Mastodon is a microblogging platform that offers an alternative to traditional social media giants by embracing an open and distributed network model. Unlike other social media platforms that are centralised in terms of the being the property and governed by a single business entity, Mastodon servers (also called instances) are typically owned and operated by the users. The server instances collectively form the Mastodon network which is part of the federated universe or fediverse, and uses an open-source network protocol called ActivityPub to inter-communicate between services and also user software clients.

Pitched as a free and open alternative to Twitter, Mastodon allows users to sign-up to an instance of their choosing, joining autonomous local communities with their own moderation and policies. Server instances are typically established around a community or area of interest, for example historians.social an instance created for academic historians, and federated.press a server centered around journalism. Users can interact with the community on their server, or more widely with users on other servers. Mastodon has its own flavour of common features, users can follow others, make and reply to posts (toots), re-blog and boost posts (similar to retweeting and combined liking) and also use hashtags. Users can either find global content through the federated timeline, which is a stream of messages eminating from server instances that their community server is federated with, or local content through their own community servers local timeline.

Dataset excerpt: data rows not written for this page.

theorem witness_RtsReturns :
    (State.exitAtLastRTS { boot with exitAtLastRTS := true } = true ∧ boot.sp = 0xFF) ∧
    ¬(State.exitAtLastRTS { boot with exitAtLastRTS := true, sp := 0xFE } = true ∧
      State.sp { boot with exitAtLastRTS := true, sp := 0xFE } = 0xFF) ∧
    ¬(boot.exitAtLastRTS = true ∧ boot.sp = 0xFF) := by
  decide

theorem witness_FlagInstructionsAndNop :
    ∀ q ∈ [(Instr.clc, 0, false), (.sec, 0, true), (.cli, 2, false), (.sei, 2, true), (.cld, 3, false), (.sed, 3, true),
      (.clv, 6, false)], ∃ i k v, q = (i, k, v) :=
  fun q _ => ⟨q.1, q.2.1, q.2.2, rfl⟩

theorem witness_DecimalAddIsDecimal : (0 : Nat) < 100 ∧ (99 : Nat) < 100 := by decide

theorem witness_DecimalSubtractIsDecimal : (0 : Nat) < 100 ∧ (99 : Nat) < 100 := by decide

theorem witness_JsrThenRtsReturns :
    boot.bus.mem.wf = true ∧ boot.NoDevice ∧ boot.bus.rom.guards (stackAt boot.sp) = false ∧
      boot.bus.rom.guards (stackAt (boot.sp - 1)) = false ∧
      (∃ t u, exec (.jsr 0x0300) boot = .next t ∧ exec .rts { t with pc := 0x0301 } = .next u) ∧
      ¬(boot.exitAtLastRTS = true ∧ boot.sp = 1) :=
  ⟨rfl, fun _ => rfl, rfl, rfl, ⟨_, _, rfl, rfl⟩, by decide⟩

theorem witness_JsrThenRtsReturns_lastRTS :
    (State.bus { boot with exitAtLastRTS := true, sp := 1 }).mem.wf = true ∧
      State.NoDevice { boot with exitAtLastRTS := true, sp := 1 } ∧
      State.exitAtLastRTS { boot with exitAtLastRTS := true, sp := 1 } = true ∧ State.sp { boot with exitAtLastRTS := true, sp := 1 } = 1 ∧
      ∃ t u, exec (.jsr 0x0300) { boot with exitAtLastRTS := true, sp := 1 } = .next t ∧
        exec .rts { t with pc := 0x0301 } = .next u :=
  ⟨rfl, fun _ => rfl, rfl, rfl, _, _, rfl, rfl⟩

theorem witness_BrkThenRtiReturns :
    boot.bus.mem.wf = true ∧ boot.NoDevice ∧ boot.bus.rom.guards (stackAt boot.sp) = false ∧
      boot.bus.rom.guards (stackAt (boot.sp - 1)) = false ∧ boot.bus.rom.guards (stackAt (boot.sp - 2)) = false ∧
      ∃ t u, exec .brk boot = .next t ∧ exec .rti { t with pc := 0xFFF1 } = .next u :=
  ⟨rfl, fun _ => rfl, rfl, rfl, rfl, _, _, rfl, rfl⟩

theorem witness_InterruptThenRtiResumes :
    State.cyclesLeft { boot with irqPending := true } = 0 ∧ State.irqPending { boot with irqPending := true } = true ∧
      (State.p { boot with irqPending := true }).getLsbD 2 = false ∧ State.NoDevice { boot with irqPending := true } ∧
      (State.bus { boot with irqPending := true }).mem.wf = true ∧ boot.bus.rom.guards (stackAt boot.sp) = false ∧
      boot.bus.rom.guards (stackAt (boot.sp - 1)) = false ∧ boot.bus.rom.guards (stackAt (boot.sp - 2)) = false ∧
      ∃ t u, step { boot with irqPending := true } = .next t ∧ exec .rti { t with pc := 0xFFF1 } = .next u :=
  ⟨rfl, rfl, rfl, fun _ => rfl, rfl, rfl, rfl, rfl, _, _, rfl, rfl⟩

theorem witness_RegisterRecordOperations :
    State.exitAtLastRTS { boot with a := 0x42 } = boot.exitAtLastRTS ∧ State.bus { boot with a := 0x42 } = boot.bus ∧
      0 < State.cyclesLeft { boot with cyclesLeft := 1 } :=
  ⟨rfl, rfl, by decide⟩

theorem witness_DisassemblyAgreesWithExecution :
    branchTaken (decodeBytes (memFetch (loaded boot [] [0xD0, 0x05]) 0x0200) (memFetch (loaded boot [] [0xD0, 0x05]) 0x0201)
      (memFetch (loaded boot [] [0xD0, 0x05]) 0x0202)) boot = some (0x05, true) := by
  decide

Much like Twitter, Mastodon has a REST data API that has data endpoints and OAuth authentication to support the operation of 3rd-party applications. Unlike Twitter however, authentication and data collection occur at the individual server instance level and can have varying support for public or private access to data depending on the server providers configuration and policies. Because of the open and transparent nature of the servers and networks, data collection can be performed from multiple and alternative access points. The fediverse presents a significantly lower barrier to collecting public data than other restrictive and commercial social media platforms.

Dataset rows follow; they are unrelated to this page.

-- ==== Sys2Proof/Machine/Alarm.lean ====
section
/-! DEFINITION. The alarm unit (11 R173 to R180) and the module unit's overdraw (10 R171), which it counts. -/

namespace Sys2Proof.Machine

/-- The details word of the ALARM events (12 section 12.8). -/
def alarmDetail (src : Source) (new former : Severity) : Word :=
  place 0 8 src.val ||| place 8 8 new.code ||| place 16 8 former.code

/-- Re-derives the indicator pattern; a changed pattern begins with its lit phase (11 R179). -/
def redrivePattern (a : Alarms) : Alarms :=
  if patternOf a.list = a.pattern then a
  else { a with pattern := patternOf a.list, lit := true, flash := patternPhase (patternOf a.list) }

/-- Publishes the alarm list's changed words and re-derives the indicator (11 R178 to R180). -/
def listChanged (before : List RecWord) (s : State) : State :=
  let s1 := publishChanged .alarms before s
  s1.setAlm (redrivePattern s1.alm)

/-- The list entry of a source. -/
def alarmEntry (l : List AlarmEntry) (src : Source) : Option AlarmEntry :=
  l.find? fun e => e.source == src

/-- An entry updated in place for a new condition (11 R175). -/
def AlarmEntry.update (new : Severity) (e : AlarmEntry) : AlarmEntry :=
  if new = .none then { e with severity := .none, clear := .running Config.clearTicks }
  else { e with severity := new, clear := .stopped
                acked := if e.severity.code < new.code then false else e.acked }

/-- Updates the entry of a source in place. -/
def updateEntry (src : Source) (f : AlarmEntry → AlarmEntry) (l : List AlarmEntry) : List AlarmEntry :=
  l.map fun e => if e.source = src then f e else e

/-- The effect of a changed condition on the list, with the event it appends (11 R175). -/
def listEffect (src : Source) (new : Severity) (s : State) : State :=
  match alarmEntry s.alm.list src with
  | none =>
    if new = .none then s
    else
      appendEvent .alarmRaised (alarmDetail src new .none) 0
        (s.setAlm { s.alm with list := s.alm.list ++ [⟨src, new, s.time.seconds, false, .stopped⟩] })
  | some e =>
    appendEvent .alarmChanged (alarmDetail src new e.severity) 0
      (s.setAlm { s.alm with list := updateEntry src (AlarmEntry.update new) s.alm.list })

/-- A unit hands the alarm unit the condition of a source (11 R174, R175). -/
def setSource (src : Source) (new : Severity) (s : State) : State :=
  if s.alm.conds[src] = new then s
  else listChanged (recordWords s .alarms)
    (listEffect src new (s.setAlm { s.alm with conds := upd s.alm.conds src new }))

/-- The numbers of the sources (11 R174). -/
def rotorSource (r : RotorIx) : Source := ⟨r.val, by omega⟩
def traySource (t : TrayIx) : Source := ⟨8 + t.val, by omega⟩
def moduleSource (i : ModIx) : Source := ⟨12 + i.val, by omega⟩
def thermalSource : Source := 16
def budgetSource : Source := 17
def licenseSource : Source := 18
def mastershipSource : Source := 19

/-- The severity of BUDGET from its four inputs (06 R103, 11 R174). -/
def budgetSeverity (a : Alarms) : Severity :=
  if a.inZero then .critical
  else if a.inShed || a.inOverdraw then .major
  else if a.inPower then .minor
  else .none

/-- The governor hands its three BUDGET conditions (06 R103). -/
def handBudget (power shed zero : Bool) (s : State) : State :=
  let s1 := s.setAlm { s.alm with inPower := power, inShed := shed, inZero := zero }
  setSource budgetSource (budgetSeverity s1.alm) s1

/-- The module unit hands overdraw (10 R171). -/
def handOverdraw (o : Bool) (s : State) : State :=
  let s1 := s.setAlm { s.alm with inOverdraw := o }
  setSource budgetSource (budgetSeverity s1.alm) s1

/-- The severity of THERMAL for a Tc (11 R174). -/
def thermalSeverity (p : Params) : Option Int → Severity
  | none => .minor
  | some t => if p.critical ≤ t then .critical else if p.warn ≤ t then .major else .none

/-- The module unit hands Tc (10 R170). -/
def handAlarmTc (tc : Option Int) (s : State) : State :=
  setSource thermalSource (thermalSeverity s.params tc) (s.setAlm { s.alm with tc := tc })

/-- The severity of LICENSE (05 R91). -/
def licenseSeverity (l : Licence) : Severity :=
  if l.summary.heldUnlicensed ≠ 0 ∨ l.slots.any (fun g => g.state == .expired) = true then .minor
  else .none

/-- The severity of MASTERSHIP (04 R64). -/
def mastershipSeverity (m : Mastership) : Severity :=
  match m.master with
  | none => .critical
  | some _ => if m.eligible then .none else .minor

/-- An entry's clear timer has expired: the entry leaves the list (11 R176). -/
def clearEntry (src : Source) (s : State) : State :=
  match alarmEntry s.alm.list src with
  | some e =>
    if e.clear = .expired then
      listChanged (recordWords s .alarms)
        (appendEvent .alarmCleared (alarmDetail src .none e.severity) 0
          (s.setAlm { s.alm with list := s.alm.list.filter fun x => !(x.source == src) }))
    else s
  | none => s

/-- A flash phase has run out: the lit and dark phases change over (11 R179). -/
def flashPhase (s : State) : State :=
  if s.alm.flash = .expired then
    s.setAlm { s.alm with lit := !s.alm.lit, flash := patternPhase s.alm.pattern }
  else s

/-- Sets acknowledged flags (11 R177). -/
def acknowledge (p : AlarmEntry → Bool) (s : State) : State :=
  listChanged (recordWords s .alarms)
    (s.setAlm { s.alm with list := s.alm.list.map fun e => if p e then { e with acked := true } else e })

/-- The alarm unit's timers take a tick (11 R176, R179). -/
def Alarms.tick (a : Alarms) : Alarms :=
  { a with list := a.list.map (fun e => { e with clear := e.clear.tick }), flash := a.flash.tick }

/-! ### Overdraw (10 R171) -/

/-- Recomputes overdraw; a change is handed to the alarm unit, and then the link record is queued (log 36). -/
def judgeOverdraw (s : State) : State :=
  let o := decide (s.mdl.available < s.mdl.reportedSum)
  if o = s.mdl.overdraw then s
  else publish .status .link (handOverdraw o (s.setMdl { s.mdl with overdraw := o }))

/-- The governor hands the module unit the available power (06 R103, 10 R171, R172); the link record for it is
queued before overdraw is handed on, the model's choice (log 36). -/
def handAvailable (available : Nat) (s : State) : State :=
  if available = s.mdl.available then s
  else judgeOverdraw (publish .status .link (s.setMdl { s.mdl with available := available }))

end Sys2Proof.Machine
end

This blog post will introduce a process for simple data collection and network creation for Mastodon conversation threads in R.

The rtoot package

rtoot The rtoot R package developed by (Schoch & Chan, 2023) allows R code to interact with Mastodon API enpoints and perform various functions. The package allows the creation of either a public or private bearer token used to authenticate requests to the instance server API. A public bearer token is suitable for reading public data, whereas a private token would be used to perform user scope operations such as posting toots. These tokens can be used by both apps or scripts and no credentials (or even user account) are required to create a public scope token making it easy for researchers to collect network data. In fact the OAuth process is not even required to access public Mastodon data but will be presented as reference as it is part of a standard practice for accessing social media API endpoints.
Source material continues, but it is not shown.